Fig. 5 is the end-to-end text identification deep learning framework test process stream based on neighbour's coherency boundary's optimization algorithm Cheng Tu, test process are described as follows: when test starts, data processing platform (DPP) reads trained each section parameter initialization frame Frame;Read picture to be tested;After picture is via sharing feature layer, sharing feature is obtained;Sharing feature is obtained via detection part To prediction class figure and prediction geometric graph, detection zone is obtained accordingly;Boundary optimization algorithm acts on detection zone, obtains side Detection zone after boundary's optimization, i.e. estimation range;According to estimation range, bilinear interpolation sampling action obtains in sharing feature To identification feature;Identification feature obtains prediction text string via identification division;Estimation range and prediction text string are finally exported, End-to-end text identification task terminates.

Claims (10)

1. end-to-end text recognition method under a kind of natural scene based on neighbour's coherency boundary's optimization algorithm, feature exist In, it is trained including the end-to-end text identification deep learning frame based on neighbour's coherency boundary's optimization algorithm, and utilize instruction The frame perfected carries out the test process of end-to-end identification to text filed and content in natural scene;
The specific steps of the end-to-end text identification deep learning frame training based on neighbour's coherency boundary's optimization algorithm Are as follows:
Step 100, natural scene image, authentic signature region, authentic signature string to data processing platform (DPP) are inputted;
Step 101, input natural scene picture is pre-processed;
Step 102, use the true class figure of authentic signature Area generation and true geometric figure using as training supervision message;
Step 103, sharing feature part, the detection part, the weight of identification division each section of entire frame are initialized;
Step 104, in data processing platform (DPP), using natural scene image, true class figure, true geometric figure, authentic signature string, With the entire frame of the training of method end to end;It the steps include: that natural scene image first passes around sharing feature part, shared Characteristic pattern;Detection part generates testing result using sharing feature figure;Neighbour's coherency boundary's optimization algorithm optimizing detection result; The bilinear interpolation acted on sharing feature figure will test area sampling and obtain identification feature;Identification division utilizes the knowledge inputted Other feature obtains recognition result;
Step 105, export and save the storage system of frame each section parameter to data processing platform (DPP).

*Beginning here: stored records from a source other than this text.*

-- ==== Sys2Proof/Machine/Save.lean ====
section
/-! DEFINITION. Stops and saves (R59, R60, R281, R296, R343 to R348): live lists, images and their frames, the saving of a
context and of a quire. -/

namespace Sys2Proof.Machine

open Sys2Proof

/-! Live lists (R59, Table 9.30). -/

/-- The live list of the safe point at an address: the 16 words of its entry; `s1`, `s2` and `s3` at an implicit one.
The table is the one that stands at the save (DESIGN CHOICE, log 98). -/
def State.liveList (s : State) (part tenant pc : Nat) : List Nat :=
  let implicit := [14]
  match s.peekVaWord part tenant pc, s.objectAt part tenant pc with
  | some h, some o =>
    if bit h 9 then (match s.safeEntry part tenant o (bits h 19 10) with | some e => e | none => implicit) else implicit
  | _, _ => implicit

/-- The mask of a class in a live list. -/
def liveMask (l : List Nat) (c : Cls) : Nat :=
  let w := fun i => l.getD i 0
  match c with
  | .s => w 0
  | .v => w 1 + 2 ^ 64 * w 2 + 2 ^ 128 * (w 3 % 2 ^ 32)
  | .p => w 4 + 2 ^ 64 * (w 5 % 2 ^ 32)
  | .ag => bits (w 5) 47 32
  | .m => bits (w 5) 55 48
  | .a => w 11 % 2 ^ 16
  | .l => 0

/-- The handles a live list names. -/
def liveHandles (l : List Nat) : Nat := sumN ((upto 4).map fun i => l.getD (7 + i) 0 * 2 ^ (64 * i))

/-- The entries of a table that a mask names. -/
def keep {α : Type} (mask : Nat) (t : Tbl α) : Tbl α := t.filter fun e => mask.testBit e.1

/-- A map table after a stop (R281): VALID maps without KEEP become LOST. -/
def stopMaps (t : Tbl MapEnt) : Tbl MapEnt :=
  t.map fun (e : Nat × MapEnt) => (e.1, match e.2 with
    | .valid n m u i z v k => if k then MapEnt.valid n m u i z v k else .lost
    | x => x)

/-- What of a context a safe-point save keeps (R59): the live registers, failed tokens, loops, depth, ratio and trap
registers, and its maps. -/
def Ctx.safeImage (x : Ctx) (l : List Nat) : Ctx :=
  { st := .ready, pc := x.pc, s := keep (liveMask l .s) x.s, v := keep (liveMask l .v) x.v, p := keep (liveMask l .p) x.p,
    ag := keep (liveMask l .ag) x.ag, m := keep (liveMask l .m) x.m,
    tok := (x.tok.filter fun t => t.2.fail.isSome).map fun t => (t.1, { t.2 with prod := 0 }),
    loops := x.loops, depth := x.depth, ratio := x.ratio, level := x.level, owner := x.owner, quire := x.quire,
    member := x.member, members := x.members, part := x.part, tenant := x.tenant, flt := x.flt, tretpc := x.tretpc,
    intrap := x.intrap, plevel := x.plevel, heldBit := x.heldBit, tscra := x.tscra, tscrb := x.tscrb,
    exitHeld := x.exitHeld, maps := stopMaps x.maps, arrivals := x.arrivals, dismissed := x.dismissed }

/-- What of a context an urgent save keeps (R343): its whole state, the results captured since the stop to be replayed. Its
tokens keep their producers: a marker held in the buffer has still to complete its own (R32, R342). A
fault kept in the image is delivered before the first bundle (`Image.restored`). LASTRES starts again with the counts (log 84). -/
def Ctx.urgentImage (x : Ctx) : Ctx :=
  { x with st := .ready, frz := {}, stop := none, inflight := [], block := .none, bubble := 0, age := 0, aged := false,
           breaches := 0, narrows := 0, lastres := 7, buckets := [], born := 0, frames := [], frameWait := false,
           saveUrgent := false, readFrom := [], tiles := [], maps := stopMaps x.maps,
           replay := x.replay ++ x.ucap, ucap := [] }

/-- What of a RETIRED or DORMANT member an image of KIND 2 keeps (R347). -/
def Ctx.restImage (x : Ctx) : Ctx :=
  { st := x.st, level := x.level, owner := x.owner, quire := x.quire, member := x.member, members := x.members, part := x.part,
    tenant := x.tenant, arrivals := x.arrivals, dismissed := x.dismissed, exiting := x.st = .retired }

/-! Sections (R346, Tables 23.8 and 23.9). -/

/-- Bytes padded to a multiple of `n`. -/
def padTo (n : Nat) (l : List Byte) : List Byte := l ++ List.replicate (n * ceilDiv l.length n - l.length) 0

/-- A section: its header and its payloads; empty when it has no element. -/
def sect (kind : Nat) (els : List (Nat × List Byte)) : List Byte :=
  if els.isEmpty then []
  else
    let pay := els.flatMap fun e => padTo 16 e.2
    let map := fun i => sumN (els.map fun e => if e.1 / 64 = i then 2 ^ (e.1 % 64) else 0)
    toBytes 8 (kind + els.length * 2 ^ 16 + pay.length * 2 ^ 32) ++ (upto 4).flatMap (fun i => toBytes 8 (map i)) ++
      List.replicate 24 0 ++ pay

/-- The bytes of a source of a class. -/
def clsBytes : Cls → Nat
  | .v => 1024 | .p => 64 | .ag => 64 | _ => 8

/-- The number of a class in a section's tag. -/
def clsNum : Cls → Nat
  | .s => 0 | .v => 1 | .p => 2 | .ag => 3 | _ => 4

/-- Registers of a class that a mask names, with their bytes. -/
def Ctx.regEls (x : Ctx) (c : Cls) (mask : Nat) : List (Nat × List Byte) :=
  ((upto c.count).filter mask.testBit).map fun i => (i, toBytes (clsBytes c) (x.reg c i))

/-- The 64 bytes of a failure record. -/
def Rec.bytes (r : Rec) : List Byte :=
  ([r.w0, r.pc, r.adr, r.opa, r.opb, r.opc].flatMap fun w => toBytes 8 w.toNat) ++ List.replicate 16 0

/-- The image of a map (R271, Table 14.1). -/
def MapEnt.image (m : MapEnt) : List Byte :=
  match m with
  | .empty => []
  | .lost => padTo 64 (toBytes 8 (2 * 2 ^ 48))
  | .valid n k u i z v keep =>
    padTo 64 (toBytes 8 (n + k * 2 ^ 32 + 2 ^ 48 + b2n keep * 2 ^ 50) ++ (u ++ i ++ z ++ v).flatMap (toBytes 2))

/-- A saved session (Table 23.9). -/
def Session.image (z : Session) : List Byte :=
  let stream := fun n =>
    let t := z.stream n
    let k := match t.last with | some k => k | none => (0, 0)
    toBytes 8 (k.1 * 2 ^ 32 + k.2) ++ toBytes 8 (b2n t.last.isNone * 2 ^ 63 + b2n t.closed * 2 ^ 62 + t.seq)
  toBytes 64 z.desc.toNat ++ toBytes 8 (z.runs * 2 ^ 16 + z.limit % 2 ^ 15) ++ toBytes 8 z.cursor ++ (upto 16).flatMap stream ++
    toBytes 8 z.buf.length ++ toBytes 8 0 ++ z.buf.flatMap SmEnt.record

/-- The word of a queue entry's operation. -/
def QEntry.word (e : QEntry) : Nat := match encode e.op with | some w => w.toNat | none => 0

/-- A held entry (section 14), with its tag r. -/
def QEntry.image (e : QEntry) (r : Nat) : List Byte :=
  toBytes 16 (e.slot.num + r % 2 ^ 32 * 2 ^ 16) ++ toBytes 8 e.word ++ toBytes 8 e.base ++ toBytes 8 e.index ++ toBytes 8 e.data ++
    (match e.op with | .vst _ | .vsts _ | .tst _ | .tsts _ => toBytes 1024 e.data | _ => [])

/-- The section stream of an image, with the sessions it carries (R346). -/
def Image.stream (i : Image) (live : List Nat) (zs : List Session) : List Byte :=
  let x := i.ctx
  let full := i.kind = 1
  let mask := fun c => if full then 2 ^ c.count - 1 else liveMask live c
  let regs := if i.kind = 2 then [] else
    sect 1 (x.regEls .s (mask .s)) ++ sect 2 (x.regEls .v (mask .v)) ++ sect 3 (x.regEls .p (mask .p)) ++
    sect 4 (x.regEls .ag (mask .ag)) ++ sect 5 (x.regEls .m (mask .m)) ++
    sect 6 (x.tok.filterMap fun t => t.2.fail.map fun r => (t.1, r.bytes))
  let tiles := sect 7 (i.tiles.map fun t => (t.1, padTo 16 (toBytes 8 t.2.entry) ++ t.2.read 0 t.2.bytesN))
  let accs := sect 8 (i.accs.map fun a =>
    (a.1, ((upto 4096).flatMap fun j => toBytes 4 (tget 0 a.2.vals j).toNat) ++ toBytes 8 a.2.pm.toNat))
  let lats := sect 9 (i.lats.map fun l => (l.1, tgets 0 l.2.bytes 0 32768))
  let holds := if full then sect 10 (x.holds.filterMap fun h => h.2.map fun v =>
    (h.1, toBytes 16 (h.1 / 4 + h.1 % 4 * 16) ++ toBytes (clsBytes v.cls) v.val)) else []
  let maps := if i.kind = 2 then [] else sect 11 ((x.maps.filter fun m => !(m.2 = .empty)).map fun m => (m.1, m.2.image))
  let sess := sect 12 (zs.zipIdx.map fun z => (z.2, z.1.image))
  let res := x.replay ++ (match x.snap with | some sn => sn.results.filter fun l => l.val.isSome | none => [])
  let held := match x.snap with | some sn => sn.heldL ++ sn.heldW | none => []
  let tag := fun (e : QEntry) => match x.snap with
    | some sn => (match findFirst (fun l => l.src = e.id) sn.results with | some l => l.due | none => 0)
    | none => 0
  let last := if full then
    sect 13 (res.zipIdx.map fun l => (l.2, toBytes 16 (clsNum l.1.cls + l.1.idx * 2 ^ 8 + l.1.due % 2 ^ 32 * 2 ^ 16) ++
      toBytes (clsBytes l.1.cls) (l.1.val.getD 0))) ++
    sect 14 (held.zipIdx.map fun e => (e.2, e.1.image (tag e.1))) else []
  regs ++ tiles ++ accs ++ lats ++ holds ++ maps ++ sess ++ last

/-! Frames (R345, Table 23.7). -/

/-- Table frames that hold the list of `n` data frames beyond FTAB's (R345). -/
def tableFrames (n : Nat) : Nat := if n ≤ 448 then 0 else ceilDiv (n - 448) 511

/-- Frames an image of `n` stream bytes takes. -/
def framesFor (n : Nat) : Nat := 1 + ceilDiv n 4096 + tableFrames (ceilDiv n 4096)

2. end-to-end text identification side under the natural scene as described in claim 1 based on neighbour's coherency boundary's optimization algorithm Method, which is characterized in that utilize the trained end-to-end text identification deep learning based on neighbour's coherency boundary's optimization algorithm Frame carries out the test of end-to-end identification to text filed and content in natural scene, tests specific steps are as follows:
Step 200, natural scene image is inputted to data processing platform (DPP);
Step 201, the trained frame each section weight saved, including sharing feature part, detection part, identification are read The weight of part each section;
Step 202, natural scene image first passes around sharing feature part, obtains sharing feature figure;Detection part utilizes shared Characteristic pattern generates testing result;Neighbour's coherency boundary's optimization algorithm optimizing detection result;It acts on double on sharing feature figure Linear interpolation will test area sampling and obtain identification feature;Identification division obtains recognition result using the identification feature of input.
3. end-to-end text identification side under the natural scene as described in claim 1 based on neighbour's coherency boundary's optimization algorithm Method, which is characterized in that the end-to-end text identification deep learning frame based on neighbour's coherency boundary's optimization algorithm, Sharing feature is extracted using the U-shaped framework based on residual error neural network in middle sharing feature part;U-shaped framework is using the first coding Module obtains sharing feature with the mode that the first decoder module is connect in succession;
First coding module includes the down-sampling structure between the convolutional coding structure of multilayer convolutional coding structure and adjacent layer, under described Sampling structure is used to carry out down-sampling to the characteristic pattern of the upper layer convolutional coding structure output in the convolutional coding structure of adjacent layer and adopt by under The characteristic pattern of sample inputs lower layer's convolutional coding structure in adjacent convolutional coding structure;
First decoder module includes the up-sampling structure between the convolutional coding structure of multilayer convolutional coding structure and adjacent layer, it is described on Sampling structure is used to up-sample and adopt by to the characteristic pattern of lower layer's convolutional coding structure output in the convolutional coding structure of adjacent layer The characteristic pattern of sample inputs the upper layer convolutional coding structure in adjacent convolutional coding structure.
4. end-to-end text identification side under the natural scene as claimed in claim 2 based on neighbour's coherency boundary's optimization algorithm Method, which is characterized in that the class figure and geometry that convolution for several times generates prediction is respectively adopted in the detection part in sharing feature Figure.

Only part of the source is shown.